**Work request:** Copy out each line below containing "source".

[Data extracted from a collection]
'''

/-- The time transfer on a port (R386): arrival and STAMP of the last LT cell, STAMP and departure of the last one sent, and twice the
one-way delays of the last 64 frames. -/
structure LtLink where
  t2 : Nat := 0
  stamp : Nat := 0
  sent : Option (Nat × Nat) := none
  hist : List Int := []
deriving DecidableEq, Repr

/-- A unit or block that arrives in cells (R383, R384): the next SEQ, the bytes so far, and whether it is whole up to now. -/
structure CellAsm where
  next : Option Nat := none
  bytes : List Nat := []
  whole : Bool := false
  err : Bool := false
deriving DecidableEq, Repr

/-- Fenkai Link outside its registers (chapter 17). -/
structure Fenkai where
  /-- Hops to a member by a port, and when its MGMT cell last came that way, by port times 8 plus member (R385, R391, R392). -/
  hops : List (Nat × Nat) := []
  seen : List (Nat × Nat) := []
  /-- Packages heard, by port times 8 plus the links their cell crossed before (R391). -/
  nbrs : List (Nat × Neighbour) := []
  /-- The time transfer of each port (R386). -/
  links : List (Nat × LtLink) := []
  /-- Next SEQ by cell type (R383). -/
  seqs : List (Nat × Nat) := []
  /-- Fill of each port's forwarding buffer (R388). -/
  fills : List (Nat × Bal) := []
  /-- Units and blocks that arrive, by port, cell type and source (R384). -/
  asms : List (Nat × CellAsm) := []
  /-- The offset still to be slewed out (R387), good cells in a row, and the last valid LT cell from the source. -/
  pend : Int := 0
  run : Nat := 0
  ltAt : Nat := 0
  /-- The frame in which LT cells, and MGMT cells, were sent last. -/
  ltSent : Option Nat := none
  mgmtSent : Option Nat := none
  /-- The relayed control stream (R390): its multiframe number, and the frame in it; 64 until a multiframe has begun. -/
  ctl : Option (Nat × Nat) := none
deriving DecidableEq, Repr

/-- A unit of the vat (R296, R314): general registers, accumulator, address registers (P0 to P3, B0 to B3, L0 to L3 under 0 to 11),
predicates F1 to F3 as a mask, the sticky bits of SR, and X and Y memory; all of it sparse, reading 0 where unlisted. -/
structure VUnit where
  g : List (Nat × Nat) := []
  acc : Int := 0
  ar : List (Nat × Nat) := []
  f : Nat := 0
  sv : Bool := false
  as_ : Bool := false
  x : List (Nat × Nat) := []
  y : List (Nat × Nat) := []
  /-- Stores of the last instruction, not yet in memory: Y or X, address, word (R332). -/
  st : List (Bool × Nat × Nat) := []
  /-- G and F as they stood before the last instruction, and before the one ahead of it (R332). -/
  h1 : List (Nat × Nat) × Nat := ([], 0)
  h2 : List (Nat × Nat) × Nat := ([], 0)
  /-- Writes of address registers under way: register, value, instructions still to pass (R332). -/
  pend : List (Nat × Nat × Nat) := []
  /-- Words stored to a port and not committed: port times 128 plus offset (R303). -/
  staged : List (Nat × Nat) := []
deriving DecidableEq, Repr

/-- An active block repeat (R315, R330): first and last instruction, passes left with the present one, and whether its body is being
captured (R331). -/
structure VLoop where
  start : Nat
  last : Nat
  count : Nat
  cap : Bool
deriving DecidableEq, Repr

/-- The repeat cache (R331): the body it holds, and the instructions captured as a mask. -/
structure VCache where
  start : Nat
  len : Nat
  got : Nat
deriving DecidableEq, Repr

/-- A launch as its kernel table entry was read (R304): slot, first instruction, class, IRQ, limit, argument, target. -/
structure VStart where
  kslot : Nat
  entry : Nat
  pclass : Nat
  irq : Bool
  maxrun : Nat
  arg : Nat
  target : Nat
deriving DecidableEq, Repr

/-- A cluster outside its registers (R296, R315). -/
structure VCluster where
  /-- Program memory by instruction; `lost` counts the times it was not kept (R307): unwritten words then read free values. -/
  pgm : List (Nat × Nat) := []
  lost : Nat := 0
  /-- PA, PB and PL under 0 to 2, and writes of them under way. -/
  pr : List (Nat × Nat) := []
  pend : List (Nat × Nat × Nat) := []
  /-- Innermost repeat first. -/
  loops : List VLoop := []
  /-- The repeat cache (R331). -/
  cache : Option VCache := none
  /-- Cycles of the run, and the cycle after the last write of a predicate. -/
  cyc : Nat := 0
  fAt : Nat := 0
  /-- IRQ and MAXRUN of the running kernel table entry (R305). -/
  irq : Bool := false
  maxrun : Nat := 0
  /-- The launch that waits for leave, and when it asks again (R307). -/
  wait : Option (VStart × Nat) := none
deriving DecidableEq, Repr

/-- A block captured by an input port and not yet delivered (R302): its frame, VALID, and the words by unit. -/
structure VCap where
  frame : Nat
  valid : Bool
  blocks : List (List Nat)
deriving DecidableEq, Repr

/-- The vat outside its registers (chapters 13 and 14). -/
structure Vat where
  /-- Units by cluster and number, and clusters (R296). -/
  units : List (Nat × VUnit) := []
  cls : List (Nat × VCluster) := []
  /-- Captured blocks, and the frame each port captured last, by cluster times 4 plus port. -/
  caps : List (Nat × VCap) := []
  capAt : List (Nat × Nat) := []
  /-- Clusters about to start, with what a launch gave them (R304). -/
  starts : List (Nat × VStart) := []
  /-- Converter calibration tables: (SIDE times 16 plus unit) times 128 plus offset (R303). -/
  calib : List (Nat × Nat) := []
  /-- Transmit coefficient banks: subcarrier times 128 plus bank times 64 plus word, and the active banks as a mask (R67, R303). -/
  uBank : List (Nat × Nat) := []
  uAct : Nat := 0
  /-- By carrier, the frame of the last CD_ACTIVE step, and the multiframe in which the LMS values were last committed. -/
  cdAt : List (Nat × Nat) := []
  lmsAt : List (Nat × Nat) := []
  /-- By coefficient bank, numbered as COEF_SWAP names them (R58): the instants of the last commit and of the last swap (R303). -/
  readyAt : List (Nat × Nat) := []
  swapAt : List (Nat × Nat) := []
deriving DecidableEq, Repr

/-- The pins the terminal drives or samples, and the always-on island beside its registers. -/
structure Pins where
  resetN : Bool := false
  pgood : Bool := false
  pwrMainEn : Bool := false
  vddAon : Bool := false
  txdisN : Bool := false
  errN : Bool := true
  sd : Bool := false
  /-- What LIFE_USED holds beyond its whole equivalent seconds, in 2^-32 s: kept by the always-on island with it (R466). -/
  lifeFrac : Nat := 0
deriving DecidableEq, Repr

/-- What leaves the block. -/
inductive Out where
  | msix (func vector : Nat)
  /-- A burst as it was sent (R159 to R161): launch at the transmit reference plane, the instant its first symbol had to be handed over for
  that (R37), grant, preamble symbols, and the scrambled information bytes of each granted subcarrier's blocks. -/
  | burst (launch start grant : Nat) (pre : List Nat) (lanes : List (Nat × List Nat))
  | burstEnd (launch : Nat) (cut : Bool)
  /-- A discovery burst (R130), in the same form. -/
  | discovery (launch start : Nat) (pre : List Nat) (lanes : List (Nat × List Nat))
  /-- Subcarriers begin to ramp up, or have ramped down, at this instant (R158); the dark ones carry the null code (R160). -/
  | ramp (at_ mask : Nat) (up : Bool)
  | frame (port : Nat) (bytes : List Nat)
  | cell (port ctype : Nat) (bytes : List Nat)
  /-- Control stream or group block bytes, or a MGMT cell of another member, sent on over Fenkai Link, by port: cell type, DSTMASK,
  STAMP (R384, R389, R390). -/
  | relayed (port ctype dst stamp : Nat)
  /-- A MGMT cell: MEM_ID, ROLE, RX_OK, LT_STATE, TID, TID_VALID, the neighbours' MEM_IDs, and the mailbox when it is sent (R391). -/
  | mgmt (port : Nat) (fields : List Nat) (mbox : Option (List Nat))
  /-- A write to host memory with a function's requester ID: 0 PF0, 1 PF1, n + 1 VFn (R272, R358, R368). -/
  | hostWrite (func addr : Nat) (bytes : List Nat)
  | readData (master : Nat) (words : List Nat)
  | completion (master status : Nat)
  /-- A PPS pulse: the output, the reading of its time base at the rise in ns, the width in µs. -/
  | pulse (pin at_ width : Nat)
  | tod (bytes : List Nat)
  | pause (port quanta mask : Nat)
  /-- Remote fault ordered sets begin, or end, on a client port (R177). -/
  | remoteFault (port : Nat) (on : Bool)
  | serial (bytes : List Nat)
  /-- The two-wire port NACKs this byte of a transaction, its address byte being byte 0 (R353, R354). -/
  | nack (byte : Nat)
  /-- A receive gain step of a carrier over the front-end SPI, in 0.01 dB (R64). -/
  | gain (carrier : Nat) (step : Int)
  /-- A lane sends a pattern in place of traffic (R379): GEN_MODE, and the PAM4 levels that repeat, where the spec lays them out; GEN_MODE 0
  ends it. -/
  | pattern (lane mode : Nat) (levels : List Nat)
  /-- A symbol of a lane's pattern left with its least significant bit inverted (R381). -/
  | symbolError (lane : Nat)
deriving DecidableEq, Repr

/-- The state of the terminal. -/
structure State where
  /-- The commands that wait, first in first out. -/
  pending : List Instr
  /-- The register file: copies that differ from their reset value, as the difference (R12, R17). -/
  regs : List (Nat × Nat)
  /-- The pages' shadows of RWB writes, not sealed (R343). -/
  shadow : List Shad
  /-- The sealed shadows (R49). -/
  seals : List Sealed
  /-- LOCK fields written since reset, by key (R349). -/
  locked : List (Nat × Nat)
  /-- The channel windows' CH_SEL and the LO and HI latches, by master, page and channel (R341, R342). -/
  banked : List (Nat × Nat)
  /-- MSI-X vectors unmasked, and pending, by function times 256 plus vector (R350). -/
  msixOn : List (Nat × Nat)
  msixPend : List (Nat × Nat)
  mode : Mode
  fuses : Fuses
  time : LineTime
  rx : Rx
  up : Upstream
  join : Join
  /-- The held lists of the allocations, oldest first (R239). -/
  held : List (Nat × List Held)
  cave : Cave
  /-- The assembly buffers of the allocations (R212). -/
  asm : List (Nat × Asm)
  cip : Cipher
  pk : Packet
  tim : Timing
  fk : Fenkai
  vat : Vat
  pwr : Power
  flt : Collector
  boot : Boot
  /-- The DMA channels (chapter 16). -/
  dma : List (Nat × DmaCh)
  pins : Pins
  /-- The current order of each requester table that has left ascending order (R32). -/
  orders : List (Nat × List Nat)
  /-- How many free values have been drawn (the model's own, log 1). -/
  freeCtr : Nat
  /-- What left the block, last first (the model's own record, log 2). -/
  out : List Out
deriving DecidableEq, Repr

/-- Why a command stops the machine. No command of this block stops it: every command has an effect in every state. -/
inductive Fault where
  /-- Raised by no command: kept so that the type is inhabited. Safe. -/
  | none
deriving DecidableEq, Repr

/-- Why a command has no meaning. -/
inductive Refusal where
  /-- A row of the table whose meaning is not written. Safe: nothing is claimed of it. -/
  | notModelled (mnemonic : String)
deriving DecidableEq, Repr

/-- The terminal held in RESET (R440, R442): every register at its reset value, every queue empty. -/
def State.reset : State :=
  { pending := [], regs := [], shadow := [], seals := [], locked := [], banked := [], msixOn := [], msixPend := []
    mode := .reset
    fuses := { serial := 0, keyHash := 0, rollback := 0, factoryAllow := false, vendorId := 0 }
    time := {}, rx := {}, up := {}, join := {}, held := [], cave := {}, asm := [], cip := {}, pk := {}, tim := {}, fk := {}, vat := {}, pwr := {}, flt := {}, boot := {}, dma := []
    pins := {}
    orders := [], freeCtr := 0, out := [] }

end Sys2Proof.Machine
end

'''
'''

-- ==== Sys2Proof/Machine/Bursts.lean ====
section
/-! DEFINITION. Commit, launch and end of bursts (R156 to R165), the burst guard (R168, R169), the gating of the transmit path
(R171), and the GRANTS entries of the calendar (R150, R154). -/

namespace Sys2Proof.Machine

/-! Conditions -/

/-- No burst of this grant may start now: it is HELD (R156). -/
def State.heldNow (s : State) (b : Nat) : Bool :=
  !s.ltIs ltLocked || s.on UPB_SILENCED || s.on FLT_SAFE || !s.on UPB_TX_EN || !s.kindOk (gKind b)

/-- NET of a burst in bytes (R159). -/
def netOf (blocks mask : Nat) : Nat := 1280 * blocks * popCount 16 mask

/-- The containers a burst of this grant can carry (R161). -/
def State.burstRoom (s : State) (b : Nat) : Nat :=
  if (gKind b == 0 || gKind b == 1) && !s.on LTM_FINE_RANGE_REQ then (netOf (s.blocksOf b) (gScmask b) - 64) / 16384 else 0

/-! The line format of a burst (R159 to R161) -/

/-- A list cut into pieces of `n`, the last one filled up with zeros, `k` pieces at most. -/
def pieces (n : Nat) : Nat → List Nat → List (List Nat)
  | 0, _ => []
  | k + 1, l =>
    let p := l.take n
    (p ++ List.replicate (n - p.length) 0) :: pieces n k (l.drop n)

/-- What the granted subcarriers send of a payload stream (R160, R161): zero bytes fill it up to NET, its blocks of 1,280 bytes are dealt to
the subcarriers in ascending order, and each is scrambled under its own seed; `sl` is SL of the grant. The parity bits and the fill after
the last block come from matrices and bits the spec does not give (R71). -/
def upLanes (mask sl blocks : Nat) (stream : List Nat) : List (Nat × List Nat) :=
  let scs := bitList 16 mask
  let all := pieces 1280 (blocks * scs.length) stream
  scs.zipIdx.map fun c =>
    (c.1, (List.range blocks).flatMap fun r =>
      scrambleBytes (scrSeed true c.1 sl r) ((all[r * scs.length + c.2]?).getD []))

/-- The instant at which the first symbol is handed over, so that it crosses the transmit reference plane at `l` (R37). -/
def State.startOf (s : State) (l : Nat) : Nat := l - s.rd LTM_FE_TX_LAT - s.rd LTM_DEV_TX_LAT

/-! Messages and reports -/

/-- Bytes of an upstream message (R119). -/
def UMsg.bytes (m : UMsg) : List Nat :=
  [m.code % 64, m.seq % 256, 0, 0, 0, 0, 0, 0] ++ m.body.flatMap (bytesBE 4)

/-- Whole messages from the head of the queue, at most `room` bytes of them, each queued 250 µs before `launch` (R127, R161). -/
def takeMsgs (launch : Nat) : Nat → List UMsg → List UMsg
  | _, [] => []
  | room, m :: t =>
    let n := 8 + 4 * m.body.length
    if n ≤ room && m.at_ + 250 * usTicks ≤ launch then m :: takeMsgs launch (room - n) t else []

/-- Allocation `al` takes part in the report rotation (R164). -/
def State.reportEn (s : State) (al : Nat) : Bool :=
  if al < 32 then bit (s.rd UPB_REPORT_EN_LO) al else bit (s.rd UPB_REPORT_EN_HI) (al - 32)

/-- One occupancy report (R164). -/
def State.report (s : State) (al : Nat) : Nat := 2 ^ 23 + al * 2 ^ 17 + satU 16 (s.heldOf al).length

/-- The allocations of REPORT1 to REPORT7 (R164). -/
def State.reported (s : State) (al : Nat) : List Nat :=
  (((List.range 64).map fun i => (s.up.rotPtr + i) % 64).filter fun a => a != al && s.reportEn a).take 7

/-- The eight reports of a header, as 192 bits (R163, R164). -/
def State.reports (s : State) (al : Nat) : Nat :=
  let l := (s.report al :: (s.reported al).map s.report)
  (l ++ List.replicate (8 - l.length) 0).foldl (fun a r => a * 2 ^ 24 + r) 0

'''

**Problem solution:**
  /-- Units and blocks that arrive, by port, cell type and source (R384). -/
  /-- The offset still to be slewed out (R387), good cells in a row, and the last valid LT cell from the source. -/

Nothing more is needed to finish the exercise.